In an interview with FreightWaves in November 2018, Rourke talked about his passion for trucking and Schneider in particular.

“As prepared as you think you are, and what you’ve worked for, until you are sitting in that [CEO] chair [you really never know],” he said at the time. “The company has performed well when we’ve let it, and I certainly intend to keep that legacy going.”

Rourke noted that company culture is important and he intended to continue the path that Lofgren and before him Don Schneider and Al Schneider had laid out.

“I was just trying to find my way to learn; I was attracted to the company culture,” he said of joining Schneider. “The respect and integrity, all those things matter, which is why I’m so jazzed to come to work every day.”

Rourke spoke to the audience at FreightWaves LIVE about that culture and recruiting employees to Green Bay, Wisconsin.

“[Being located in Green Bay] doesn’t always make it easy, but it’s a great community with a lot of outdoor [options] and it has a lot to offer,” he said of the transportation company’s home base.


The culture, though, has carried through the years, and he credited Don Schneider with helping build that foundation.

“I think his fingerprints are still all over the company,” Rourke said. “How we went from a private enterprise to a public enterprise. … He was always about [promoting based on] a meritocracy, not longevity.”

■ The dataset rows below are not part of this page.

-- ==== Sys2Proof/WellFormed.lean ====
section
/-! DEFINITION. What is well formed: an instance of the block (the constraints of 00_scope.md R5, U4) and an instruction
with respect to the agent that issues it (the roles of 60_exceptions.md R290, 30_encoding.md R103). The operands' widths
are carried by their types. -/

namespace Sys2Proof

/-- `C_RX` is even: no cyclic one-bit code has an odd length (R5, R161). -/
def Config.rxEven (c : Config) : Bool := c.cRx % 2 == 0

/-- 2 <= `C_RX` <= 65536 (R5). -/
def Config.rxRange (c : Config) : Bool := decide (2 ≤ c.cRx) && decide (c.cRx ≤ 65536)

/-- 2 <= `C_TX` <= 65536 (R5). -/
def Config.txRange (c : Config) : Bool := decide (2 ≤ c.cTx) && decide (c.cTx ≤ 65536)

/-- 16 <= `F_CLK` < 2^32 (R5). -/
def Config.clkRange (c : Config) : Bool := decide (16 ≤ c.fClk) && decide (c.fClk < 4294967296)

/-- The parameters meet R5's constraints (R312 item 1). -/
def Config.valid (c : Config) : Bool := c.rxEven && c.rxRange && c.txRange && c.clkRange

/-- The one agent that issues an instruction (R103 "issued by"). -/
def Instr.issuer : Instr → Agent
  | .available => .fg
  | .read => .fg
  | .flush => .fg
  | .write _ => .fg
  | .beginUart _ => .fg
  | .printByte _ => .fg
  | .printString _ => .fg
  | .printPgmString _ => .fg
  | .printIntBase _ _ => .fg
  | .printInt _ => .fg
  | .printFloat _ => .fg
  | .rxPush _ => .rxp
  | .txDrain => .txc
  | .syncHead => .sh
  | .syncTail => .st

/-- `i` is well formed for the agent `a`: it is in `a`'s role (R290). -/
def Instr.wellFormedFor (a : Agent) (i : Instr) : Bool := i.issuer == a

end Sys2Proof
end

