-- ==== Sys2Proof/Decode.lean ====
section
/-! DEFINITION. 30_encoding.md: the fields of a word (R102), the opcode map (R103), the decoder of the command port
(R104), the decoder of event words (R105), and the encoder written from the same tables. -/

namespace Sys2Proof

/-- Why a word spells no command (60_exceptions.md R282). -/
inductive RefuseReason where
  | eventOnCommandPort  -- `OP[7]` = 1 on the command port
  | illegalOpcode       -- OP is not in 0x01 to 0x0B
  | reservedNonzero     -- a bit outside the row's operand fields is 1
  deriving DecidableEq, Repr

/-- The codes of R282. -/
def RefuseReason.code : RefuseReason → Nat
  | .eventOnCommandPort => 1
  | .illegalOpcode => 2
  | .reservedNonzero => 3

/-! ### Fields (R102) -/

/-- OP, `w[63:56]`. -/
def fieldOp (w : CmdWord) : BitVec 8 := w.extractLsb' 56 8

/-- ARG1, `w[55:48]`. -/
def fieldArg1 (w : CmdWord) : BitVec 8 := w.extractLsb' 48 8

/-- RSVD, `w[47:32]`. -/
def fieldRsvd (w : CmdWord) : BitVec 16 := w.extractLsb' 32 16

/-- ARG0, `w[31:0]`. -/
def fieldArg0 (w : CmdWord) : BitVec 32 := w.extractLsb' 0 32

/-- The operand of form `u8`: `ARG0[7:0]`. -/
def operandU8 (w : CmdWord) : Byte := (fieldArg0 w).extractLsb' 0 8

/-- The operand of form `addr16`: `ARG0[15:0]`. -/
def operandAddr16 (w : CmdWord) : Addr16 := (fieldArg0 w).extractLsb' 0 16

/-! ### The opcode map (R103) -/

/-- The operand forms of R102. -/
inductive Form where
  | none
  | u8
  | addr16
  | u32
  | s32
  | f32
  | u32base8
  deriving DecidableEq, Repr

/-- The mask of a form's rows in R103: OP, RSVD and the bits R102 says must be 0. -/
def Form.mask : Form → CmdWord
  | .none => 0xFFFFFFFFFFFFFFFF#64
  | .u8 => 0xFFFFFFFFFFFFFF00#64
  | .addr16 => 0xFFFFFFFFFFFF0000#64
  | .u32 => 0xFFFFFFFF00000000#64
  | .s32 => 0xFFFFFFFF00000000#64
  | .f32 => 0xFFFFFFFF00000000#64
  | .u32base8 => 0xFF00FFFF00000000#64

/-- A row of the opcode map: the opcode, the operand form, the issuer, and the instruction its operands make. -/
structure OpRow where
  code : BitVec 8
  form : Form
  issuer : Agent
  build : CmdWord → Instr

/-- R103's `match`: the opcode in `w[63:56]`, every other bit 0. -/
def OpRow.matchBits (r : OpRow) : CmdWord := r.code ++ 0#56

/-- A word selects a row when `(w AND mask) = match` (R103). -/
def OpRow.selects (r : OpRow) (w : CmdWord) : Bool := (w &&& r.form.mask) == r.matchBits

/-- The rows FG issues (R103, opcodes 0x01 to 0x0B). -/
def commandRows : List OpRow :=
  [ ⟨0x01#8, .none, .fg, fun _ => .available⟩,
    ⟨0x02#8, .none, .fg, fun _ => .read⟩,
    ⟨0x03#8, .none, .fg, fun _ => .flush⟩,
    ⟨0x04#8, .u8, .fg, fun w => .write (operandU8 w)⟩,
    ⟨0x05#8, .u32, .fg, fun w => .beginUart (fieldArg0 w)⟩,
    ⟨0x06#8, .u8, .fg, fun w => .printByte (operandU8 w)⟩,
    ⟨0x07#8, .addr16, .fg, fun w => .printString (operandAddr16 w)⟩,
    ⟨0x08#8, .addr16, .fg, fun w => .printPgmString (operandAddr16 w)⟩,
    ⟨0x09#8, .u32base8, .fg, fun w => .printIntBase (fieldArg0 w) (fieldArg1 w)⟩,
    ⟨0x0A#8, .s32, .fg, fun w => .printInt (fieldArg0 w)⟩,
    ⟨0x0B#8, .f32, .fg, fun w => .printFloat (fieldArg0 w)⟩ ]

/-- The rows with `OP[7]` = 1, each an event of one agent (R101, R103). -/
def eventRows : List OpRow :=
  [ ⟨0x81#8, .u8, .rxp, fun w => .rxPush (operandU8 w)⟩,
    ⟨0x82#8, .none, .txc, fun _ => .txDrain⟩,
    ⟨0x83#8, .none, .sh, fun _ => .syncHead⟩,
    ⟨0x84#8, .none, .st, fun _ => .syncTail⟩ ]

/-! ### Decoding -/

/-- The decoder of the command port, total on every word (R104); its checks stand in R285's order. -/
def decodeCommand (w : CmdWord) : Except RefuseReason Instr :=
  if (fieldOp w).msb then .error .eventOnCommandPort
  else
    match commandRows.find? (fun r => r.code == fieldOp w) with
    | none => .error .illegalOpcode
    | some r => if r.selects w then .ok (r.build w) else .error .reservedNonzero

/-- The event a trace entry of agent `a` with word `w` names; none: the entry is no step of this machine (R105). -/
def decodeEvent (a : Agent) (w : CmdWord) : Option Instr :=
  match eventRows.find? (fun r => r.selects w) with
  | none => none
  | some r => if r.issuer = a then some (r.build w) else none

/-- The event a word names and the agent that issues it, whichever agent that is. -/
def decodeAnyEvent (w : CmdWord) : Option (Agent × Instr) :=
  match eventRows.find? (fun r => r.selects w) with
  | none => none
  | some r => some (r.issuer, r.build w)

/-- The instruction of an opcode-table word: a command as the command port reads it, or an event as a trace reads it. -/
def decodeWord (w : CmdWord) : Option Instr :=
  if (fieldOp w).msb then (decodeAnyEvent w).map Prod.snd
  else
    match decodeCommand w with
    | .ok i => some i
    | .error _ => none

/-- The word whose low `nbits` bits are those of `w`; every bit above is 0. -/
def wordOfTable (nbits w : Nat) : CmdWord := BitVec.ofNat 64 (w % 2 ^ nbits)

/-- The instruction the decoder reads from a word numbered as spec/opcode_table.json numbers it. Byte order does not
arise (20_memory.md R74): a command is one 64-bit word. -/
def decodeTableWord (nbits w : Nat) : Option Instr := decodeWord (wordOfTable nbits w)

/-! ### Encoding -/

/-- OP of an instruction's row (R103). -/
def Instr.code : Instr → BitVec 8
  | .available => 0x01#8
  | .read => 0x02#8
  | .flush => 0x03#8
  | .write _ => 0x04#8
  | .beginUart _ => 0x05#8
  | .printByte _ => 0x06#8
  | .printString _ => 0x07#8
  | .printPgmString _ => 0x08#8
  | .printIntBase _ _ => 0x09#8
  | .printInt _ => 0x0A#8
  | .printFloat _ => 0x0B#8
  | .rxPush _ => 0x81#8
  | .txDrain => 0x82#8
  | .syncHead => 0x83#8
  | .syncTail => 0x84#8

/-- The operand form of an instruction's row (R103). -/
def Instr.form : Instr → Form
  | .available => .none
  | .read => .none
  | .flush => .none
  | .write _ => .u8
  | .beginUart _ => .u32
  | .printByte _ => .u8
  | .printString _ => .addr16
  | .printPgmString _ => .addr16
  | .printIntBase _ _ => .u32base8
  | .printInt _ => .s32
  | .printFloat _ => .f32
  | .rxPush _ => .u8
  | .txDrain => .none
  | .syncHead => .none
  | .syncTail => .none

/-- ARG1 of an instruction: the base of PRINT_INT_BASE, 0 for every other (R102). -/
def Instr.arg1 : Instr → BitVec 8
  | .available => 0#8
  | .read => 0#8
  | .flush => 0#8
  | .write _ => 0#8
  | .beginUart _ => 0#8
  | .printByte _ => 0#8
  | .printString _ => 0#8
  | .printPgmString _ => 0#8
  | .printIntBase _ base => base
  | .printInt _ => 0#8
  | .printFloat _ => 0#8
  | .rxPush _ => 0#8
  | .txDrain => 0#8
  | .syncHead => 0#8
  | .syncTail => 0#8

/-- ARG0 of an instruction (R102). -/
def Instr.arg0 : Instr → BitVec 32
  | .available => 0#32
  | .read => 0#32
  | .flush => 0#32
  | .write b => b.setWidth 32
  | .beginUart baud => baud
  | .printByte b => b.setWidth 32
  | .printString a => a.setWidth 32
  | .printPgmString a => a.setWidth 32
  | .printIntBase m _ => m
  | .printInt n => n
  | .printFloat x => x
  | .rxPush b => b.setWidth 32
  | .txDrain => 0#32
  | .syncHead => 0#32
  | .syncTail => 0#32

/-- The word of an instruction: OP, ARG1, RSVD = 0, ARG0 (R102). -/
def encode (i : Instr) : CmdWord := i.code ++ i.arg1 ++ 0#16 ++ i.arg0

end Sys2Proof
end

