-- ==== Sys2Proof/Machine/Uart.lean ====
section
/-! DEFINITION. BEGIN and the baud-rate divisor (43_uart_begin.md R200, R201). -/

namespace Sys2Proof.Machine

/-- `divisor(baud)` at clock `fClk` (R200); none: Fault(BAD_BAUD). The integer formula is normative (C4). -/
def divisor (fClk baud : Nat) : Option (BitVec 16) :=
  if baud = 0 then none
  else
    let q := (fClk / 16 + baud / 2) / baud
    if q = 0 then none
    else if q - 1 > 0xFFFF then none
    else some (BitVec.ofNat 16 (q - 1))

/-- BEGIN (R201): REBEGIN is tested before BAD_BAUD, and a faulting BEGIN writes nothing (R285). -/
def execBegin (baud : BitVec 32) (s : State) : Host.Outcome State Fault Refusal :=
  if s.ctrl.rxen then .next (s.raiseFault .rebegin (encode (.beginUart baud)))
  else
    match divisor s.cfg.fClk (uint32 baud) with
    | none => .next (s.raiseFault .badBaud (encode (.beginUart baud)))
    | some d => .next (s.writeUbrr d).enableUart.advance

end Sys2Proof.Machine
end

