@[simp] theorem State.syncHeadView_cfg :
    (s.syncHeadView).cfg = s.cfg := rfl
@[simp] theorem State.syncHeadView_program :
    (s.syncHeadView).program = s.program := rfl
@[simp] theorem State.syncHeadView_data :
    (s.syncHeadView).data = s.data := rfl
@[simp] theorem State.syncHeadView_pgm :
    (s.syncHeadView).pgm = s.pgm := rfl
@[simp] theorem State.syncHeadView_rx :
    (s.syncHeadView).rx =
      { s.rx with headView := s.rx.head, headSync := List.replicate s.cfg.syncStages s.rx.headGray } := rfl
@[simp] theorem State.syncHeadView_tx :
    (s.syncHeadView).tx = s.tx := rfl
@[simp] theorem State.syncHeadView_ctrl :
    (s.syncHeadView).ctrl = s.ctrl := rfl
@[simp] theorem State.syncHeadView_ubrr :
    (s.syncHeadView).ubrr = s.ubrr := rfl
@[simp] theorem State.syncHeadView_res :
    (s.syncHeadView).res = s.res := rfl
@[simp] theorem State.syncHeadView_resWritten :
    (s.syncHeadView).resWritten = s.resWritten := rfl
@[simp] theorem State.syncHeadView_fg :
    (s.syncHeadView).fg = s.fg := rfl
@[simp] theorem State.syncHeadView_line :
    (s.syncHeadView).line = s.line := rfl
@[simp] theorem State.syncHeadView_hist :
    (s.syncHeadView).hist = s.hist := rfl
@[simp] theorem State.syncHeadView_mark :
    (s.syncHeadView).mark = s.mark := rfl
@[simp] theorem State.syncHeadView_sched :
    (s.syncHeadView).sched = s.sched := rfl
@[simp] theorem State.syncHeadView_turns :
    (s.syncHeadView).turns = s.turns := rfl

@[simp] theorem State.syncTailView_cfg :
    (s.syncTailView).cfg = s.cfg := rfl
@[simp] theorem State.syncTailView_program :
    (s.syncTailView).program = s.program := rfl
@[simp] theorem State.syncTailView_data :
    (s.syncTailView).data = s.data := rfl
@[simp] theorem State.syncTailView_pgm :
    (s.syncTailView).pgm = s.pgm := rfl
@[simp] theorem State.syncTailView_rx :
    (s.syncTailView).rx =
      { s.rx with tailView := s.rx.tail, tailSync := List.replicate s.cfg.syncStages s.rx.tailGray } := rfl
@[simp] theorem State.syncTailView_tx :
    (s.syncTailView).tx = s.tx := rfl
@[simp] theorem State.syncTailView_ctrl :
    (s.syncTailView).ctrl = s.ctrl := rfl
@[simp] theorem State.syncTailView_ubrr :
    (s.syncTailView).ubrr = s.ubrr := rfl
@[simp] theorem State.syncTailView_res :
    (s.syncTailView).res = s.res := rfl
@[simp] theorem State.syncTailView_resWritten :
    (s.syncTailView).resWritten = s.resWritten := rfl
@[simp] theorem State.syncTailView_fg :
    (s.syncTailView).fg = s.fg := rfl
@[simp] theorem State.syncTailView_line :
    (s.syncTailView).line = s.line := rfl
@[simp] theorem State.syncTailView_hist :
    (s.syncTailView).hist = s.hist := rfl
@[simp] theorem State.syncTailView_mark :
    (s.syncTailView).mark = s.mark := rfl
@[simp] theorem State.syncTailView_sched :
    (s.syncTailView).sched = s.sched := rfl
@[simp] theorem State.syncTailView_turns :
    (s.syncTailView).turns = s.turns := rfl

@[simp] theorem State.setTxie_cfg (v : Bool) :
    (s.setTxie v).cfg = s.cfg := rfl
@[simp] theorem State.setTxie_program (v : Bool) :
    (s.setTxie v).program = s.program := rfl
@[simp] theorem State.setTxie_data (v : Bool) :
    (s.setTxie v).data = s.data := rfl
@[simp] theorem State.setTxie_pgm (v : Bool) :
    (s.setTxie v).pgm = s.pgm := rfl
@[simp] theorem State.setTxie_rx (v : Bool) :
    (s.setTxie v).rx = s.rx := rfl
@[simp] theorem State.setTxie_tx (v : Bool) :
    (s.setTxie v).tx = s.tx := rfl
@[simp] theorem State.setTxie_ctrl (v : Bool) :
    (s.setTxie v).ctrl = { s.ctrl with txie := v } := rfl
@[simp] theorem State.setTxie_ubrr (v : Bool) :
    (s.setTxie v).ubrr = s.ubrr := rfl
@[simp] theorem State.setTxie_res (v : Bool) :
    (s.setTxie v).res = s.res := rfl
@[simp] theorem State.setTxie_resWritten (v : Bool) :
    (s.setTxie v).resWritten = s.resWritten := rfl
@[simp] theorem State.setTxie_fg (v : Bool) :
    (s.setTxie v).fg = s.fg := rfl
@[simp] theorem State.setTxie_line (v : Bool) :
    (s.setTxie v).line = s.line := rfl
@[simp] theorem State.setTxie_hist (v : Bool) :
    (s.setTxie v).hist = s.hist := rfl
@[simp] theorem State.setTxie_mark (v : Bool) :
    (s.setTxie v).mark = s.mark := rfl
@[simp] theorem State.setTxie_sched (v : Bool) :
    (s.setTxie v).sched = s.sched := rfl
@[simp] theorem State.setTxie_turns (v : Bool) :
    (s.setTxie v).turns = s.turns := rfl

@[simp] theorem State.enableUart_cfg :
    (s.enableUart).cfg = s.cfg := rfl
@[simp] theorem State.enableUart_program :
    (s.enableUart).program = s.program := rfl
@[simp] theorem State.enableUart_data :
    (s.enableUart).data = s.data := rfl
@[simp] theorem State.enableUart_pgm :
    (s.enableUart).pgm = s.pgm := rfl
@[simp] theorem State.enableUart_rx :
    (s.enableUart).rx = s.rx := rfl
@[simp] theorem State.enableUart_tx :
    (s.enableUart).tx = s.tx := rfl
@[simp] theorem State.enableUart_ctrl :
    (s.enableUart).ctrl = { s.ctrl with rxen := true, txen := true, rxcie := true } := rfl
@[simp] theorem State.enableUart_ubrr :
    (s.enableUart).ubrr = s.ubrr := rfl
@[simp] theorem State.enableUart_res :
    (s.enableUart).res = s.res := rfl
@[simp] theorem State.enableUart_resWritten :
    (s.enableUart).resWritten = s.resWritten := rfl
@[simp] theorem State.enableUart_fg :
    (s.enableUart).fg = s.fg := rfl
@[simp] theorem State.enableUart_line :
    (s.enableUart).line = s.line := rfl
@[simp] theorem State.enableUart_hist :
    (s.enableUart).hist = s.hist := rfl
@[simp] theorem State.enableUart_mark :
    (s.enableUart).mark = s.mark := rfl
@[simp] theorem State.enableUart_sched :
    (s.enableUart).sched = s.sched := rfl
@[simp] theorem State.enableUart_turns :
    (s.enableUart).turns = s.turns := rfl

/-! `afterTurn` changes only the schedule. -/

@[simp] theorem State.afterTurn_cfg : s.afterTurn.cfg = s.cfg := by
  unfold State.afterTurn; split <;> rfl
@[simp] theorem State.afterTurn_program : s.afterTurn.program = s.program := by
  unfold State.afterTurn; split <;> rfl
@[simp] theorem State.afterTurn_data : s.afterTurn.data = s.data := by
  unfold State.afterTurn; split <;> rfl
@[simp] theorem State.afterTurn_pgm : s.afterTurn.pgm = s.pgm := by
  unfold State.afterTurn; split <;> rfl
@[simp] theorem State.afterTurn_rx : s.afterTurn.rx = s.rx := by
  unfold State.afterTurn; split <;> rfl
@[simp] theorem State.afterTurn_tx : s.afterTurn.tx = s.tx := by
  unfold State.afterTurn; split <;> rfl
@[simp] theorem State.afterTurn_ctrl : s.afterTurn.ctrl = s.ctrl := by
  unfold State.afterTurn; split <;> rfl
@[simp] theorem State.afterTurn_ubrr : s.afterTurn.ubrr = s.ubrr := by
  unfold State.afterTurn; split <;> rfl
@[simp] theorem State.afterTurn_res : s.afterTurn.res = s.res := by
  unfold State.afterTurn; split <;> rfl
@[simp] theorem State.afterTurn_resWritten : s.afterTurn.resWritten = s.resWritten := by
  unfold State.afterTurn; split <;> rfl
@[simp] theorem State.afterTurn_fg : s.afterTurn.fg = s.fg := by
  unfold State.afterTurn; split <;> rfl
@[simp] theorem State.afterTurn_line : s.afterTurn.line = s.line := by
  unfold State.afterTurn; split <;> rfl
@[simp] theorem State.afterTurn_hist : s.afterTurn.hist = s.hist := by
  unfold State.afterTurn; split <;> rfl
@[simp] theorem State.afterTurn_mark : s.afterTurn.mark = s.mark := by
  unfold State.afterTurn; split <;> rfl

theorem State.afterTurn_eq : s.afterTurn = { s with sched := s.afterTurn.sched, turns := s.afterTurn.turns } := by
  unfold State.afterTurn; split <;> rfl

end Sys2Proof.Machine
end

The changing pace of technology is helping smaller carriers, Rourke noted. Schneider is working more closely with these carriers that at one point might have been shy about partnering with such a large organization.

“Today with technology, we’ve democratized the smaller carrier,” he said. “We’re helping bring size and scale to that small carrier.”

At FreightWaves LIVE, Rourke noted that while startup companies continue to get much of the publicity for their technological innovation, Schneider is not sitting idle. In fact, the company has invested more than $100 million in improving its technology platform in 2019, and investment will continue in 2020.

“I think at times we have put our heads down and done the things our customers have asked us to do, but we have made investments to promote our investments,” he said. “You are going to see a more ‘out there’ and proactive Schneider.”

Specifically, Rourke noted the technological revolution taking place in brokerage, saying there are opportunities to automate certain tasks and better leverage all the data being acquired to help Schneider and its customers better optimize their businesses.

“Of course, we are never going to automate ourselves out of brokerage, and I don’t think [that can be done anyway],” he said.